==== Data records
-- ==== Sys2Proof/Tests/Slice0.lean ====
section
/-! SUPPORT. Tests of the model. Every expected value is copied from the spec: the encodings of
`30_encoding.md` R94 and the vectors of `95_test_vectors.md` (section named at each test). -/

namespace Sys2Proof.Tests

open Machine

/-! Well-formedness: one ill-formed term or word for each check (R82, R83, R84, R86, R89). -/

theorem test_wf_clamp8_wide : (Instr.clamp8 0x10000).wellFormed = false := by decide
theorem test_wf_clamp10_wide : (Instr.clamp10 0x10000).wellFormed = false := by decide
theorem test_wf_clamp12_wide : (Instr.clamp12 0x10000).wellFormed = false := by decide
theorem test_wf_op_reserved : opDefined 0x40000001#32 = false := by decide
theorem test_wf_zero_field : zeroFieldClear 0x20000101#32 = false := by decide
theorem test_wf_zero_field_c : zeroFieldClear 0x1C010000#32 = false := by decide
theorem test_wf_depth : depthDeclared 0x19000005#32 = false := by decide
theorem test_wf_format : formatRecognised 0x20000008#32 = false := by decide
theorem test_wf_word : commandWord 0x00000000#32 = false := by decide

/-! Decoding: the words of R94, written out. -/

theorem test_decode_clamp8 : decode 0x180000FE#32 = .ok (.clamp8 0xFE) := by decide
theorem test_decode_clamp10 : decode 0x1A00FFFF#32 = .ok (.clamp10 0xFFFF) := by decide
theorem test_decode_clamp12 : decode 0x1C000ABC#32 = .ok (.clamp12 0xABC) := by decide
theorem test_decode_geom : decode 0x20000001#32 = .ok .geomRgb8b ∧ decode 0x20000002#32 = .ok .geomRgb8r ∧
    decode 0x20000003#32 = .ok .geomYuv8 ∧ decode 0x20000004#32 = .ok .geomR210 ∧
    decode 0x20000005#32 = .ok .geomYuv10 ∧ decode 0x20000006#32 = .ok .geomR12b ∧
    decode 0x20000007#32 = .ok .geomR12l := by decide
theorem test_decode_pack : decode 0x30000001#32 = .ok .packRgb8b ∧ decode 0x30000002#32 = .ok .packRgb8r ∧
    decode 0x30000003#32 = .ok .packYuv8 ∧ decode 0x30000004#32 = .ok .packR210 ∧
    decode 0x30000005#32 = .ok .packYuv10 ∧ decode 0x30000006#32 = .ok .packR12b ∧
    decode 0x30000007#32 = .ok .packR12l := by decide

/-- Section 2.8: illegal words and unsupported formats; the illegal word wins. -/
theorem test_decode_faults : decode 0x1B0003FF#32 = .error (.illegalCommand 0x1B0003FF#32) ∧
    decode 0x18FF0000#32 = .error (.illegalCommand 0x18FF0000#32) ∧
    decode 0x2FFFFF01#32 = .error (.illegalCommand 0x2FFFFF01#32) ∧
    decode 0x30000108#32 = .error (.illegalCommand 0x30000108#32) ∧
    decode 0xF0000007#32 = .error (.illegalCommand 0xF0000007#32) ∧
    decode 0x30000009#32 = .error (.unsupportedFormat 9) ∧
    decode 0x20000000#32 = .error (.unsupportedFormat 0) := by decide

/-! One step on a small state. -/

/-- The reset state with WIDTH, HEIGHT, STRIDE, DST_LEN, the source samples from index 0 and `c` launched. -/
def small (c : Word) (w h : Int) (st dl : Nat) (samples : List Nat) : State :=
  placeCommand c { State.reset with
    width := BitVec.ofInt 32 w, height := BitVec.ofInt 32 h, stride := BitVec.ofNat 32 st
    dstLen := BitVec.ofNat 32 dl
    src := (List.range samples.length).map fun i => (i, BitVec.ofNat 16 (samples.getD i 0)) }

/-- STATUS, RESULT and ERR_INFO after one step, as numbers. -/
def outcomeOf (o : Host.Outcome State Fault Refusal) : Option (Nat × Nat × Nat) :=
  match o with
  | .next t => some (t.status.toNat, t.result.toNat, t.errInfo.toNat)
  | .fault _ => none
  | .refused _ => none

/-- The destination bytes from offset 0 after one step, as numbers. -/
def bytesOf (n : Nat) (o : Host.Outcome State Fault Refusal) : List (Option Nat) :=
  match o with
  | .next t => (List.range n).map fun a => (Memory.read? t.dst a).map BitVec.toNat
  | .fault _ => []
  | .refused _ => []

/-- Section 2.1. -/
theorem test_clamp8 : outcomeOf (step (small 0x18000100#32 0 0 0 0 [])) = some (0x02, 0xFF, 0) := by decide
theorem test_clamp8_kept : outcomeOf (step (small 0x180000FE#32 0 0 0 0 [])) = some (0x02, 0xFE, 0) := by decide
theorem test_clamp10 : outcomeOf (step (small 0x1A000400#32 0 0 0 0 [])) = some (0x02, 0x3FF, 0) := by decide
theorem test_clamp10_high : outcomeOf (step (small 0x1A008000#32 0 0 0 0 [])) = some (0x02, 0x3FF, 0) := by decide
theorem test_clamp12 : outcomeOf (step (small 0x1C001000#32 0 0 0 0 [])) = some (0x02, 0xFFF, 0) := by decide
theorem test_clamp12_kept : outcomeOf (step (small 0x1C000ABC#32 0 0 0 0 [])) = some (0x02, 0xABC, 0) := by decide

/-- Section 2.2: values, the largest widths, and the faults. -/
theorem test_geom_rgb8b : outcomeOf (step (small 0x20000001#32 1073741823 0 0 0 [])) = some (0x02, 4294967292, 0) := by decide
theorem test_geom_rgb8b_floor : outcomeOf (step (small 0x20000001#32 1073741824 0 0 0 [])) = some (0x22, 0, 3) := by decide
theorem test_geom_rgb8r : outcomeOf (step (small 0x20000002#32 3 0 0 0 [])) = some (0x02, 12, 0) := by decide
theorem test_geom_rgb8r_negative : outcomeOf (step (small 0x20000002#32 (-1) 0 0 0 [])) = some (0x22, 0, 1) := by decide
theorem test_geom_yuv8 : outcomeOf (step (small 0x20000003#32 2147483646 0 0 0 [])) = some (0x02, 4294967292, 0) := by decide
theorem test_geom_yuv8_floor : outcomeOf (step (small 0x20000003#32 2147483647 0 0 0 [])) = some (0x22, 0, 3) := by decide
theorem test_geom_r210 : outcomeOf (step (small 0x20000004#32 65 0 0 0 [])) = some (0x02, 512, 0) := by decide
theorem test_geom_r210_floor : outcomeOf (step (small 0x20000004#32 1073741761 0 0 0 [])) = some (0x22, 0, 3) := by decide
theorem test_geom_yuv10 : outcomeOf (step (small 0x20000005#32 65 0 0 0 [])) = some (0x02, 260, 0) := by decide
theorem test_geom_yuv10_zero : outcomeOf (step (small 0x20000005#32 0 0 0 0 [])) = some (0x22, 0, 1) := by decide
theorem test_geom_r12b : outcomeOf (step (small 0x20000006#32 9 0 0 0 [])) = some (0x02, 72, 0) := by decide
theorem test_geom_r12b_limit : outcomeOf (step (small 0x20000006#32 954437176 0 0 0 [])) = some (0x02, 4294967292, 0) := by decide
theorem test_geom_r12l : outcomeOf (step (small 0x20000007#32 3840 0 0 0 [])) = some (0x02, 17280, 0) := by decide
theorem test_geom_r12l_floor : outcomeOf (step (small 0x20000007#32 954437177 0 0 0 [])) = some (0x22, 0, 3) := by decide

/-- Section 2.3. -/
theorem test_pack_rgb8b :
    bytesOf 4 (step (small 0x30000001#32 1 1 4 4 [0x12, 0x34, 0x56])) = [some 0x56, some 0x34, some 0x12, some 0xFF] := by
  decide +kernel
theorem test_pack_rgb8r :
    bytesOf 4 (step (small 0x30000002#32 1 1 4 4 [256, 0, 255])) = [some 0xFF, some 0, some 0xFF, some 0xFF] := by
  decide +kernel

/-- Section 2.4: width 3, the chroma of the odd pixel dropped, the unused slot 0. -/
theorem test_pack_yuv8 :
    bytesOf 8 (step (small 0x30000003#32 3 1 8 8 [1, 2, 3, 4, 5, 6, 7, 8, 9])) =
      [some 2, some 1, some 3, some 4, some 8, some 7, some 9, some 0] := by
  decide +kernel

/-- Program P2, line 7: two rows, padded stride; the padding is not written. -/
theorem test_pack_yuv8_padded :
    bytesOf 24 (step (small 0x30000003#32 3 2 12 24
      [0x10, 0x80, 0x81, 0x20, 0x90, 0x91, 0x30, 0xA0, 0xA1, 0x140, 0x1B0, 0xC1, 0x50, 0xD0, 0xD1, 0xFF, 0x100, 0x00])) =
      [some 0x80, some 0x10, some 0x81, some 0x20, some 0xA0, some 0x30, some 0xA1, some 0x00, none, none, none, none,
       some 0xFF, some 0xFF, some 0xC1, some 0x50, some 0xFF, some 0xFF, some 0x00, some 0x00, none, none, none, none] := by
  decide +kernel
========
==== Data records
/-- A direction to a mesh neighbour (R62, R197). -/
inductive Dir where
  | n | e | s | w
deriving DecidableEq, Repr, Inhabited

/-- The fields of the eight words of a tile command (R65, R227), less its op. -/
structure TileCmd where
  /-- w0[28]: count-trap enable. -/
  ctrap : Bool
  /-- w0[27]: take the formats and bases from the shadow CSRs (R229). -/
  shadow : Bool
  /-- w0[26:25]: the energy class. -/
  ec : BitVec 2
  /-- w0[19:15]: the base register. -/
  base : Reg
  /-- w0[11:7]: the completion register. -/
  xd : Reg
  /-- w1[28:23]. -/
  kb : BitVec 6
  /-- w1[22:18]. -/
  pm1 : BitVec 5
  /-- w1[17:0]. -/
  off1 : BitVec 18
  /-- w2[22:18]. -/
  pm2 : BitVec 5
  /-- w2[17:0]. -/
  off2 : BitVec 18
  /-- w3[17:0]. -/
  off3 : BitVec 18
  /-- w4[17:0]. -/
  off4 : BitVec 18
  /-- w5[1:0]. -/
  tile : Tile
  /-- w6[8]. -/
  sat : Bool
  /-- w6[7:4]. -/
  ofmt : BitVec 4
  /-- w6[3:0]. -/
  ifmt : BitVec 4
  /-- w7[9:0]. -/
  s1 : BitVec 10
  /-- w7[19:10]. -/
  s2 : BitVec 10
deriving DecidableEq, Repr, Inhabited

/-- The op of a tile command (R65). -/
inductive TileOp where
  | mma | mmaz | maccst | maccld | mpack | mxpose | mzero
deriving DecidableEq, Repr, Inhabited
========
==== Data records
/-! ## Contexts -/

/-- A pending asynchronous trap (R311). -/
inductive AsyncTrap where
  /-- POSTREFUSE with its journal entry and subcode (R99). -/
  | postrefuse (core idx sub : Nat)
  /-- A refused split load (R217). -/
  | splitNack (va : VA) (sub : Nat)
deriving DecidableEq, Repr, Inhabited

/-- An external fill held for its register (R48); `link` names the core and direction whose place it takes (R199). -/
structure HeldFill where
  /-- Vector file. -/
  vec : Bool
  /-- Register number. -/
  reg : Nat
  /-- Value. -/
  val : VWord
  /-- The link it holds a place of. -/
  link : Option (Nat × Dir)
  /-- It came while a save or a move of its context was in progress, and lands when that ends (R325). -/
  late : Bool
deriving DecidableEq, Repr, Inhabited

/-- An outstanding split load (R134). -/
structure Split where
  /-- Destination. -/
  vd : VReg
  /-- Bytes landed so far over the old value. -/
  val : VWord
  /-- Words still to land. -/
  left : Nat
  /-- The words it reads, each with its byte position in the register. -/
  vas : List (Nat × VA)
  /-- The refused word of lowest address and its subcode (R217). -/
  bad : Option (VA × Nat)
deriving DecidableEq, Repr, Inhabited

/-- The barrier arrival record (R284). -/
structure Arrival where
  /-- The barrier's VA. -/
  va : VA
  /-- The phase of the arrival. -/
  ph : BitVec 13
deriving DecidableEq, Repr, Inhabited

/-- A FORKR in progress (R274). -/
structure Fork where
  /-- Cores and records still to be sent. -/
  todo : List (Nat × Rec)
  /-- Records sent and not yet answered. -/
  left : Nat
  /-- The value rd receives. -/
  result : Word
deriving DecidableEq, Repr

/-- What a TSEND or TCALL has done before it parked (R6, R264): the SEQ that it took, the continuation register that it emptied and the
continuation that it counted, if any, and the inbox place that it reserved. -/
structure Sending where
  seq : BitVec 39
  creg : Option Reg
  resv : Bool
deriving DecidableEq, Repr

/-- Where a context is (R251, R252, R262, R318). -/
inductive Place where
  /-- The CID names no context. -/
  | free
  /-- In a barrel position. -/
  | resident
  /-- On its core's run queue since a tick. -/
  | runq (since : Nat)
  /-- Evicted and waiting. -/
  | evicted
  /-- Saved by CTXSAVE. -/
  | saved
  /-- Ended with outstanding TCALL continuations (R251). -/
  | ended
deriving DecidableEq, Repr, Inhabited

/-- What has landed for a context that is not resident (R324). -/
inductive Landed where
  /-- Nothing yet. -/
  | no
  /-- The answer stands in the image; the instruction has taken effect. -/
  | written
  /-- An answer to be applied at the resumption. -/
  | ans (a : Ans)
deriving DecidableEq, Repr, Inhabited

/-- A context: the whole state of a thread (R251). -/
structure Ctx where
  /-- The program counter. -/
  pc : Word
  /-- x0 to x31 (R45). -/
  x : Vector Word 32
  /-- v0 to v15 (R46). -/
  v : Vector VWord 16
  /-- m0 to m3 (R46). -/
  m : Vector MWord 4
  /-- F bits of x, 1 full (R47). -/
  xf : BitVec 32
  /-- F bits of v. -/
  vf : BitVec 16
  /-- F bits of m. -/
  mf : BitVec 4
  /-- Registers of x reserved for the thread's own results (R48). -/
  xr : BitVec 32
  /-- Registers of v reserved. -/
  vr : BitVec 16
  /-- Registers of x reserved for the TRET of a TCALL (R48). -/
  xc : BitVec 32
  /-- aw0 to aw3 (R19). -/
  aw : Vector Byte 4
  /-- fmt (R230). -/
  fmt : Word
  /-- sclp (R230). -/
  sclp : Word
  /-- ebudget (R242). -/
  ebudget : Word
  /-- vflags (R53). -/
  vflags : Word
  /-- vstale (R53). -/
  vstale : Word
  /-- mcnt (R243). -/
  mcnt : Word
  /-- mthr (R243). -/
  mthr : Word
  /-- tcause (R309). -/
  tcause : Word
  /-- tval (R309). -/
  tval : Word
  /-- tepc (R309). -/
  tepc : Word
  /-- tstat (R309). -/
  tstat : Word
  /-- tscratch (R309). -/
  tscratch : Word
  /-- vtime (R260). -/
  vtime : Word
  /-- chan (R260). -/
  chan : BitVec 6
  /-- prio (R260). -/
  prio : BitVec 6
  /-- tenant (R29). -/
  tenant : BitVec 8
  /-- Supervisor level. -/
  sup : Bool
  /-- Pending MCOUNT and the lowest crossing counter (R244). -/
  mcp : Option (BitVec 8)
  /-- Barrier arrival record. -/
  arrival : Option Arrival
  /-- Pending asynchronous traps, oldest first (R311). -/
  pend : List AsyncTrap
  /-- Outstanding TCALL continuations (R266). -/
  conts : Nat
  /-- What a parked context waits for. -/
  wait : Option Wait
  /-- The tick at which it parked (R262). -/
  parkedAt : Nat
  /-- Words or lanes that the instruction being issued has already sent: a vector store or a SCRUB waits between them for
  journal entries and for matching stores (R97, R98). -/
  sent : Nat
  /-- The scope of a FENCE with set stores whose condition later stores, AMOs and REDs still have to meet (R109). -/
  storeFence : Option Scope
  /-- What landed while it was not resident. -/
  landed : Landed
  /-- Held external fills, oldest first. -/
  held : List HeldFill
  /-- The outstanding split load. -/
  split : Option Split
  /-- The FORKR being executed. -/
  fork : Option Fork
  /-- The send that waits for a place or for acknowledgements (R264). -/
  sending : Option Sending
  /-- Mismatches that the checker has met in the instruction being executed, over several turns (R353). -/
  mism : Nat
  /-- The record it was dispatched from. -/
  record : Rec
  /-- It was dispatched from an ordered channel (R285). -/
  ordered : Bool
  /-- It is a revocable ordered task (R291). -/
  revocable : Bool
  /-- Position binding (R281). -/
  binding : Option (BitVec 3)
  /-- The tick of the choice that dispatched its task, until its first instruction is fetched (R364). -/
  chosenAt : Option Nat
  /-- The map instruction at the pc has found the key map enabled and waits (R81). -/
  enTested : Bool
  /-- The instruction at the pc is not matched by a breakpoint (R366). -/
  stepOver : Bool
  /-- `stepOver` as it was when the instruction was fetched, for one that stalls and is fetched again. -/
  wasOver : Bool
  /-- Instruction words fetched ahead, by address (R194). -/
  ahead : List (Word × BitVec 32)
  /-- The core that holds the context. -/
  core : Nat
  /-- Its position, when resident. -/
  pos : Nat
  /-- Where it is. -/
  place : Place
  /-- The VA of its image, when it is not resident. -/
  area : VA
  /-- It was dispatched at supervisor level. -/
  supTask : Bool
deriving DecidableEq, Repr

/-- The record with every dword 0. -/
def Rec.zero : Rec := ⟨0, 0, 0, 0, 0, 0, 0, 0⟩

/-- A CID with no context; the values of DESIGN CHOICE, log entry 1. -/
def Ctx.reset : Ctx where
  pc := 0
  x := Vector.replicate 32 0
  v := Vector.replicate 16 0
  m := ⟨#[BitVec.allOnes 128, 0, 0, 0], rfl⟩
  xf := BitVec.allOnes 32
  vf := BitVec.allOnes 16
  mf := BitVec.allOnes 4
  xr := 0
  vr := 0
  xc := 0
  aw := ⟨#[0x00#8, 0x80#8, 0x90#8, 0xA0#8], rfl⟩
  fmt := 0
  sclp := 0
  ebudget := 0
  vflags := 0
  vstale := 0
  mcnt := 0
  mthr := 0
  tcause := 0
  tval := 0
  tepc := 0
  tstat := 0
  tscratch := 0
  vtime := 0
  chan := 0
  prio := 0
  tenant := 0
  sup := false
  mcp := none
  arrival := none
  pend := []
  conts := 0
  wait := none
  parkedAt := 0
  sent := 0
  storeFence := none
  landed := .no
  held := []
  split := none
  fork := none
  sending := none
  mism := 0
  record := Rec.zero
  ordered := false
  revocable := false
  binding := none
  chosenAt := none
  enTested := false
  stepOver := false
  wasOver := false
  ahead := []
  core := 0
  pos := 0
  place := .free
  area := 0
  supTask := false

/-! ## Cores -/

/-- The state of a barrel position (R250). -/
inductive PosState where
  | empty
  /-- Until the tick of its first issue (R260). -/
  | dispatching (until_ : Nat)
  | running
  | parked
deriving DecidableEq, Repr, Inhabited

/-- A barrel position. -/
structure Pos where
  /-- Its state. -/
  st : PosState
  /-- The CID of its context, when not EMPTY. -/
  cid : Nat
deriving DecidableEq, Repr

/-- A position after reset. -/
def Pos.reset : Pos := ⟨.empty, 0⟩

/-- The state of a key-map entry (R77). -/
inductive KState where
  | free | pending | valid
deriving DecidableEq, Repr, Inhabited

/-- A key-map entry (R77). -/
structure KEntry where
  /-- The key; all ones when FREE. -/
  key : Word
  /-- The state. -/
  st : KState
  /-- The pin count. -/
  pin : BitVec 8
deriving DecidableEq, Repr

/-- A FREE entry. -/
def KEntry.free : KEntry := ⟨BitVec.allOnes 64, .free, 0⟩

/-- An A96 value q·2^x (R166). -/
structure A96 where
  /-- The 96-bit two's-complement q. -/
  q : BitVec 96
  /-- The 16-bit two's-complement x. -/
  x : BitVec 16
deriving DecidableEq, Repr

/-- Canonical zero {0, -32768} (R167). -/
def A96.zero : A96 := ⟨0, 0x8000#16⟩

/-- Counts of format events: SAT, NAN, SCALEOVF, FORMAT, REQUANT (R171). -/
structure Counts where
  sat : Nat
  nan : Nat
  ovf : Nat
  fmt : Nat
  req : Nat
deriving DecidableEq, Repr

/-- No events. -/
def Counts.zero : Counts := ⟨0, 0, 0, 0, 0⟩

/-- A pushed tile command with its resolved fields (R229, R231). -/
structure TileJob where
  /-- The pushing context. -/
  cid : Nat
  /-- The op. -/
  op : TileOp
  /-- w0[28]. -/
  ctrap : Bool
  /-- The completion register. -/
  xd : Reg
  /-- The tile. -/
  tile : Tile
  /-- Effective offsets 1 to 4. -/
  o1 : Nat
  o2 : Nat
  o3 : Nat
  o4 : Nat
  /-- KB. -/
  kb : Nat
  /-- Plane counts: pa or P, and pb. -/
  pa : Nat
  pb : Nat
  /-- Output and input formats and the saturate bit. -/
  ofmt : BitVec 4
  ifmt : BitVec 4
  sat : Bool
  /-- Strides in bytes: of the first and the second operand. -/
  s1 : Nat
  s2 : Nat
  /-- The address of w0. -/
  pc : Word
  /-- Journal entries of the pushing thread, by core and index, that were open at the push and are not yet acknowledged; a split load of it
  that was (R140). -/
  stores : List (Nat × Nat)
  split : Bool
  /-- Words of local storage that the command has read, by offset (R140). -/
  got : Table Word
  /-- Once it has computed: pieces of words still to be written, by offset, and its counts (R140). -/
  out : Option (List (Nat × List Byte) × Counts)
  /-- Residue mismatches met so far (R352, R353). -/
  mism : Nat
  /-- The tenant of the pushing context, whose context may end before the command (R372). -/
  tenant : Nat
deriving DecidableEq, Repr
========
(Required work)
Check each line of the entries, and copy the ones that contain "since".

(Task answer)
  /-- On its core's run queue since a tick. -/
  | runq (since : Nat)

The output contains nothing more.